Scan the data below for lines holding the word "blankByte", and copy each line found.

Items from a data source
--*--

-- ==== Sys2Proof/Machine/Ops.lean ====
section
/-!
DEFINITION. The shared operations: memory (R62), free draws over a destination footprint (R69, R74, R301), register reads
and writes (R250, R251), acceptance and completion of a command (R252, R253), the two recorded errors (R95, R254), the
start and the completion step of a BLIT (R226, R227), and reset (R300, R301).

The block has no exception and no trap (R270, R275): `State.rejectBusy` and `State.rejectReserved` are all that happens
on an error (R271 rows 1 and 2).
-/

namespace Sys2Proof.Machine

/-- One byte of memory. -/
def Memory.read (m : Memory) (a : Nat) : Byte :=
  match m with
  | [] => Config.blankByte
  | c :: rest => if c.1 = a then c.2 else Memory.read rest a

/-- Set one byte of memory, keeping the canonical form. -/
def Memory.write (m : Memory) (a : Nat) (b : Byte) : Memory :=
  match m with
  | [] => if b = Config.blankByte then [] else [(a, b)]
  | c :: rest =>
    if a < c.1 then (if b = Config.blankByte then c :: rest else (a, b) :: c :: rest)
    else if a = c.1 then (if b = Config.blankByte then rest else (a, b) :: rest)
    else c :: Memory.write rest a b

/-- The canonical form: addresses strictly rising and inside the 2^32-byte space (R60), and no listed byte equal to what
an unlisted one reads as. -/
abbrev Memory.wf (m : Memory) : Prop :=
  m.Pairwise (fun c d => c.1 < d.1) ∧ ∀ c ∈ m, c.1 < 2 ^ 32 ∧ c.2 ≠ Config.blankByte

/-- `MemRead(a, 4)` (R62): little-endian, addresses modulo 2^32. -/
def Memory.readWord (m : Memory) (a : Word) : Word :=
  wordOfBytes (Memory.read m a.toNat) (Memory.read m (a + 1#32).toNat) (Memory.read m (a + 2#32).toNat)
    (Memory.read m (a + 3#32).toNat)

/-- Write the low `n` bytes of `v` at `a` on, little-endian, addresses modulo 2^32 (R62, R80). -/
def Memory.writeBytes (m : Memory) (a : Word) (n : Nat) (v : BusData) : Memory :=
  (List.range n).foldl (fun m k => Memory.write m (a + BitVec.ofNat 32 k).toNat (v.extractLsb' (8 * k) 8)) m

/-- `MemWrite(a, 4, v)` (R62). -/
def Memory.writeWord (m : Memory) (a v : Word) : Memory :=
  Memory.write (Memory.write (Memory.write (Memory.write m a.toNat (byteOfWord v 0))
    (a + 1#32).toNat (byteOfWord v 1)) (a + 2#32).toNat (byteOfWord v 2)) (a + 3#32).toNat (byteOfWord v 3)

/-- Every word of `ws` takes a free value of the draw number `n`, drawn independently per word (R69). -/
def Memory.drawWords (m : Memory) (n : Nat) (ws : List Word) : Memory :=
  ws.foldl (fun m w => Memory.writeWord m w (Config.anyValue n w)) m

/-- Every word of the command's DF that is writable memory takes a free value (R69, R74(a), R301; log 11). -/
def State.drawDst (s : State) : State :=
  { s with
    mem := Memory.drawWords s.mem s.draws
      (s.engine.latch.dstFootprint.filter (fun w => (s.params.engineWriteStop w).isNone))
    draws := s.draws + 1 }

/-- The single-pixel commands write PIX_OUT (R32). -/
def State.setPixOut (s : State) (v : Word) : State := { s with pixOut := v }

/-- A CMD write while busy is dropped and sets ERR_BUSY (R254). -/
def State.rejectBusy (s : State) : State := { s with status := s.status.onBusyWrite }

/-- A reserved word written to CMD: while idle it sets ERR_OPCODE, nothing else (R95); while busy R254 holds instead
(R273). -/
def State.rejectReserved (s : State) : State :=
  if s.status.busy then s.rejectBusy else { s with status := s.status.onReserved }

/-- Acceptance (R252): DONE is cleared and `L` is latched (R33). -/
def State.accept (s : State) (i : Instr) : State :=
  { s with status := s.status.onAccept, engine := { s.engine with latch := s.latchFor i } }

/-- Completion of an accepted command in its accepting step (R253). -/
def State.complete (s : State) : State := { s with status := s.status.onComplete }

/-- A request for command `i` (R252): dropped while busy (R254), else accepted and followed by its effect. -/
def State.request (s : State) (i : Instr) (effect : State → State) : Host.Outcome State Fault Refusal :=
  if s.status.busy then .next s.rejectBusy else .next (effect (s.accept i))

/-- The start of a non-empty BLIT (R226): RUN, BUSY, `r = 0`, no memory access. -/
def State.beginRun (s : State) : State :=
  { s with
    status := s.status.onStart
    engine := { s.engine with
      phase := .run, r := 0, i := 0, rd := .probe, point := .rowStart, mem0 := s.mem, interfered := false }
    trace := [] }

/-- A BLIT on acceptance (R230, R231): an empty rectangle completes at once (R225), another starts (R226). -/
def State.startBlit (s : State) : State :=
  if s.engine.latch.Empty then s.complete else s.beginRun

/-- IDLE, BUSY cleared, DONE set: the completion step of R227. -/
def State.endRun (s : State) : State :=
  { s with status := s.status.onFinish, engine := { s.engine with phase := .idle } }

/-- Whether the running command leaves the value of R229 in its destination: it is well-defined (R68) and no host write
has touched its footprints (R74(a)). -/
abbrev Engine.Defined (e : Engine) : Prop := e.latch.WellDefined ∧ e.interfered = false

/-- The completion step of a BLIT (R227). A command that is not well-defined (R69), or whose footprints a host write has
touched (R74(a)), leaves a free value in every word of DF. -/
def State.finishBlit (s : State) : State :=
  if s.engine.Defined then s.endRun else s.drawDst.endRun

/-- A host read of a register (R250, R22): the value under its access type; CMD reads 0 (R26). -/
def State.regValue (s : State) : Reg → Word
  | .config => 0x00001000#32 ||| BitVec.ofNat 32 s.params.alpha.apos
  | .ctrl => s.ctrl.toWord
  | .status => s.status.toWord
  | .cmd => 0#32
  | .srcAddr => s.srcAddr
  | .srcStride => s.srcStride
  | .dstAddr => s.dstAddr
  | .dstStride => s.dstStride
  | .width => s.width
  | .height => s.height
  | .pixIn => s.pixIn
  | .pixOut => s.pixOut

/-- A host read at a window offset: a reserved offset reads 0 (R21). -/
def State.readOffset (s : State) (off : Nat) : Word :=
  match Reg.atOffset off with
  | some r => s.regValue r
  | none => 0#32

/-- Bits 1:0 hardwired to 0 (R27, R28): the register takes `v and 0xFFFFFFFC` (R251). -/
def alignWord (v : Word) : Word := v &&& 0xFFFFFFFC#32

/-- A host write of `v` to a register that is not CMD (R251); CONFIG and PIX_OUT are unchanged, STATUS follows R256.
A CMD write is a command request (R26) and is no write of this kind. -/
def State.writeReg (s : State) (r : Reg) (v : Word) : State :=
  match r with
  | .config => s
  | .ctrl => { s with ctrl := Ctrl.ofWrite v }
  | .status => { s with status := s.status.clearBy v }
  | .cmd => s
  | .srcAddr => { s with srcAddr := alignWord v }
  | .srcStride => { s with srcStride := alignWord v }
  | .dstAddr => { s with dstAddr := alignWord v }
  | .dstStride => { s with dstStride := alignWord v }
  | .width => { s with width := v }
  | .height => { s with height := v }
  | .pixIn => { s with pixIn := v }
  | .pixOut => s

/-- Reset as one step (R300): every register and the engine at the values of R38. Memory is unchanged (R304), but for the
DF words of a command that reset cuts short (R301). The parameters and the world outside (what the host has yet to do,
what it has read) are no state of the block. -/
def State.resetBlock (s : State) : State :=
  let t := if s.engine.phase = .run then s.drawDst else s
  { State.resetWith s.params with
    mem := t.mem, draws := t.draws, host := s.host, turns := s.turns, reads := s.reads, trace := s.trace }

end Sys2Proof.Machine
end

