-- ==== Sys2Proof/Tests/Slice0.lean ====
section
/-!
SUPPORT. Tests. Expected values come from spec/95_test_vectors.md, named at each test, or are worked by hand from the
rule named there; section 2 shows, for each obligation with hypotheses, concrete terms that meet them.
-/

namespace Sys2Proof.Tests

open Sys2Proof Sys2Proof.Machine

/-! ## 1. The model against the spec's vectors -/

/-! The CMD32 checks (R90, R92, R95): an ill-formed word for each, which the check and the decoder refuse. -/

theorem test_mbz_not_zero_refused :
    CmdWord.mbzClear { op := 0#4, mbz := 1#28 } = false ∧ CmdWord.wellFormed { op := 0#4, mbz := 1#28 } = false ∧
      decodeWord 0b00000000000000000000000000010000#32 = .error .mbzNotZero := by decide

theorem test_op_6_and_15_refused :
    CmdWord.opAssigned { op := 6#4, mbz := 0#28 } = false ∧ CmdWord.wellFormed { op := 15#4, mbz := 0#28 } = false ∧
      decodeWord 0b00000000000000000000000000000110#32 = .error .reservedOp ∧
      decodeWord 0b00000000000000000000000000001111#32 = .error .reservedOp := by decide

theorem test_op_5_accepted : CmdWord.wellFormed { op := 5#4, mbz := 0#28 } = true := by decide

theorem test_truncated_word_refused : decode [0#8, 0#8, 0#8] = .error .truncated := by decide

/-- R92: each command's word, bit by bit, with a byte left over. -/
theorem test_decode_bytes :
    decode [0b00000000#8, 0#8, 0#8, 0#8, 7#8] = .ok (.nop, [7#8]) ∧
      decode [0b00000001#8, 0#8, 0#8, 0#8, 7#8] = .ok (.blitUnpremul, [7#8]) ∧
      decode [0b00000010#8, 0#8, 0#8, 0#8, 7#8] = .ok (.blitPremul, [7#8]) ∧
      decode [0b00000011#8, 0#8, 0#8, 0#8, 7#8] = .ok (.pixUnpremul, [7#8]) ∧
      decode [0b00000100#8, 0#8, 0#8, 0#8, 7#8] = .ok (.pixPremul, [7#8]) ∧
      decode [0b00000101#8, 0#8, 0#8, 0#8, 7#8] = .ok (.recipRead, [7#8]) := by decide

/-- R62: OP lies in the byte at the lowest address; the same byte at the highest is MBZ ≠ 0. -/
theorem test_decode_byte_order : decode [0#8, 0#8, 0#8, 5#8] = .error .mbzNotZero := by decide

theorem test_decode_table_words :
    decodeTableWord 32 0 = some .nop ∧ decodeTableWord 32 1 = some .blitUnpremul ∧
      decodeTableWord 32 2 = some .blitPremul ∧ decodeTableWord 32 3 = some .pixUnpremul ∧
      decodeTableWord 32 4 = some .pixPremul ∧ decodeTableWord 32 5 = some .recipRead ∧
      decodeTableWord 32 6 = none ∧ decodeTableWord 32 16 = none := by decide

theorem test_encode_words :
    [Instr.nop, .blitUnpremul, .blitPremul, .pixUnpremul, .pixPremul, .recipRead].map encodeWord =
      [0#32, 1#32, 2#32, 3#32, 4#32, 5#32] := by decide

/-! One step of each command. -/

/-- The next state, if there is one. -/
def after (o : Host.Outcome State Fault Refusal) : Option State :=
  match o with
  | .next t => some t
  | .fault _ => none
  | .refused _ => none

/-- The state after reset with a value in PIX_IN. -/
def withPix (v : Word) : State := { State.reset with pixIn := v }

/-- The same in a build with another layout. -/
def withPixIn (A : AlphaPos) (v : Word) : State :=
  { withPix v with params := { Config.resetParams with alpha := A } }

/-- The state after reset with the parameter registers of a BLIT from 0x1000 to 0x2000, stride 16. -/
def idleBlit (w h : Word) : State :=
  { State.reset with
    srcAddr := 0x1000#32, srcStride := 16#32, dstAddr := 0x2000#32, dstStride := 16#32, width := w, height := h }

/-- The same BLIT in RUN, with the engine at a place of the row procedure. -/
def running (w h : Word) (r i : Nat) (rd : RunState) (point : Point) : State :=
  let s := ((idleBlit w h).accept .blitUnpremul).beginRun
  { s with engine := { s.engine with r := r, i := i, rd := rd, point := point } }

/-- A 1 × 1 BLIT at its start. -/
def started : State := running 1#32 1#32 0 0 .probe .rowStart
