/-- FAIL, HANDOVER, ACCEPT, ABORT and RESET_REQ take the next free slot, ahead of DATA cells, which move behind them (R278). A FAIL cell cuts
a transfer under way, since it leaves within 200 ns (R287). -/
def State.sendUrgent (s : State) (type : Nat) (payload : List Byte) : State :=
  let cut := type == 0x03
  let waiting := s.waitingData cut
  let s' := { s with out := s.out.filter fun e => !waiting.contains e,
                     twin := { s.twin with txSeq := s.urgentSeq cut, txSlots := if waiting.isEmpty then s.twin.txSlots else 0 } }
  waiting.foldl (fun s e => match e with
    | .cell _ bs => s.sendCellIn s.twin.txSlots 4 (num bs 1 1 - bit01 s.twin.role) (slice bs 8 48)
    | _ => s) (s'.sendCellIn (s.urgentSlot cut) type 0 payload)

/-- A PAIR_EVENTS bit is set, which signals vector 5 (R295, R324). -/
def State.pairEvent (s : State) (bit : Nat) : State :=
  { s with twin := { s.twin with events := s.twin.events ||| BitVec.ofNat 32 (2 ^ bit) } }.signal 5

/-- R287: in Mirror and Share the chip sends FAIL and enters FAILED; in Solo neither happens. -/
def State.chipFail (s : State) (cause fieldIdx code : Nat) : State :=
  if s.pairMode != 0 && s.dev.failed.isNone then
    let s := s.sendUrgent 0x03
      (leBytes 1 cause ++ leBytes 1 fieldIdx ++ leBytes 2 code ++ leBytes 4 s.tick.tick.toNat)
    { s with dev := { s.dev with failed := some cause } }
  else s

/-! ### The fault count (R405 to R408) -/

/-- R406: a RUNNING field drops to SAFE; R407: a SAFE field becomes FAULTED at the next tick entry. -/
def State.overLimit (s : State) (f : Nat) : State :=
  let fs := s.fld f
  if fs.faultCount ≤ fs.policy.faultLimit then s
  else if fs.st = .running ∨ fs.st = .safe then
    if s.partnerPresent then s.chipFail 1 f fs.firstFault
    else if fs.st = .running then
      (s.setFld f fun x => { x with dropped := true, faultCount := 0 }).enter f .safe
    else s.setFld f fun x => { x with faultNext := true }
  else s

/-- R405: a fault that counts happens to field `f`; several in one tick count once. -/
def State.countFault (s : State) (f code : Nat) : State :=
  if (s.fld f).faultTick then s
  else (s.setFld f fun x =>
    { x with faultTick := true, faultCount := x.faultCount + 1, firstFault := code }).overLimit f

/-! ### The address map (R209, R210, R226) -/

inductive Region where
  | plot (c : Nat)
  | granary (b : Nat)
  | gate
  | table (c : Nat)
  | dram
  | unmapped
  deriving DecidableEq, Repr

def plotBase (c : Nat) : Nat := 0x0010000000 + c * 0x00100000
def bankBase (b : Nat) : Nat := 0x0020000000 + b * 0x00400000
def gateBase : Nat := 0x0030000000
def tableBase (c : Nat) : Nat := 0x0038000000 + c * 0x00020000
def dramBase : Nat := 0x1000000000

/-- Usable LPDDR5X bytes: 7/8 of the installed capacity (R228, R400). -/
def dramUsable (cap : Nat) : Nat := 2 ^ (31 + cap) / 8 * 7

/-- The region a device address lies in. -/
def regionOf (cap a : Nat) : Region :=
  if 0x0010000000 ≤ a ∧ a < 0x0012000000 then .plot ((a - 0x0010000000) / 0x00100000)
  else if 0x0020000000 ≤ a ∧ a < 0x0022000000 then .granary ((a - 0x0020000000) / 0x00400000)
  else if gateBase ≤ a ∧ a < gateBase + 0x10000 then .gate
  else if 0x0038000000 ≤ a ∧ a < 0x0038400000 then .table ((a - 0x0038000000) / 0x00020000)
  else if dramBase ≤ a ∧ a < dramBase + dramUsable cap then .dram
  else .unmapped

def State.region (s : State) (a : Nat) : Region := regionOf s.dram.cap a

/-! ### The arrays that have no device address (R51, R209, R224). Their words stand in the one memory from 2^40 on, where no device
address points (log entry 111). -/

/-- A core's Binder accumulator file: 4096 coded words, one accumulator each (R51, R224). -/
def accumBase (c : Nat) : Nat := 2 ^ 40 + c * 0x00010000
/-- A core's record buffer of 32 KiB (R51, R64). -/
def recordBase (c : Nat) : Nat := 2 ^ 40 + 0x01000000 + c * 0x00010000
/-- A core's table registers: sixteen tables of sixteen entries (R51, R58). -/
def tableRegBase (c : Nat) : Nat := 2 ^ 40 + 0x02000000 + c * 0x00010000
/-- The control SRAM of 1 MiB (R1, R236). -/
def sramBase : Nat := 2 ^ 41
/-- The Vault of 256 KiB (R233). -/
def vaultBase : Nat := 2 ^ 41 + 0x01000000
/-- The Harrow shadows, one window for each Plot and each bank (R240). -/
def shadowBase : Nat := 2 ^ 41 + 0x02000000
/-- The host cluster's L2 of 2 MiB (R1). -/
def l2Base : Nat := 2 ^ 41 + 0x03000000

/-- The array index of R226 of an address without a device address. -/
def innerIndex (a : Nat) : Nat :=
  if accumBase 0 ≤ a ∧ a < accumBase 32 then 0x60 + (a - accumBase 0) / 0x00010000
  else if sramBase ≤ a ∧ a < sramBase + 0x00100000 then 0x80
  else if vaultBase ≤ a ∧ a < vaultBase + 0x00040000 then 0x81
  else if shadowBase ≤ a ∧ a < shadowBase + 40 * 4096 then 0x82
  else if l2Base ≤ a ∧ a < l2Base + 0x00200000 then 0x83
  else 0xFF

/-- The array index of R226. -/
def Region.index : Region → Nat
  | .plot c => c | .granary b => 0x20 + b | .gate => 0x28 | .table c => 0x40 + c | .dram => 0x90 | .unmapped => 0xFF

/-- The fabric endpoint code of R254. -/
def Region.endpoint : Region → Nat
  | .plot c => c | .granary b => 0x20 + b | .gate => 0x2C | .table c => c | .dram => 0x2D | .unmapped => 0xFF

/-- The array index of R226 of an address. -/
def State.arrayIdx (s : State) (a : Nat) : Nat := if a < 2 ^ 40 then (s.region a).index else innerIndex a

/-- The shadow that Harrow copies a window of the array at `a` into (R240). -/
def State.shadowOf (s : State) (a : Nat) : Nat :=
  shadowBase + 4096 * (match s.region a with | .plot c => c | .granary b => 32 + b | _ => 0)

--*--

**Written response**
  | [] => Config.blankByte
  | [] => if b = Config.blankByte then [] else [(a, b)]
    if a < c.1 then (if b = Config.blankByte then c :: rest else (a, b) :: c :: rest)
    else if a = c.1 then (if b = Config.blankByte then rest else (a, b) :: rest)
  m.Pairwise (fun c d => c.1 < d.1) ∧ ∀ c ∈ m, c.1 < 2 ^ 32 ∧ c.2 ≠ Config.blankByte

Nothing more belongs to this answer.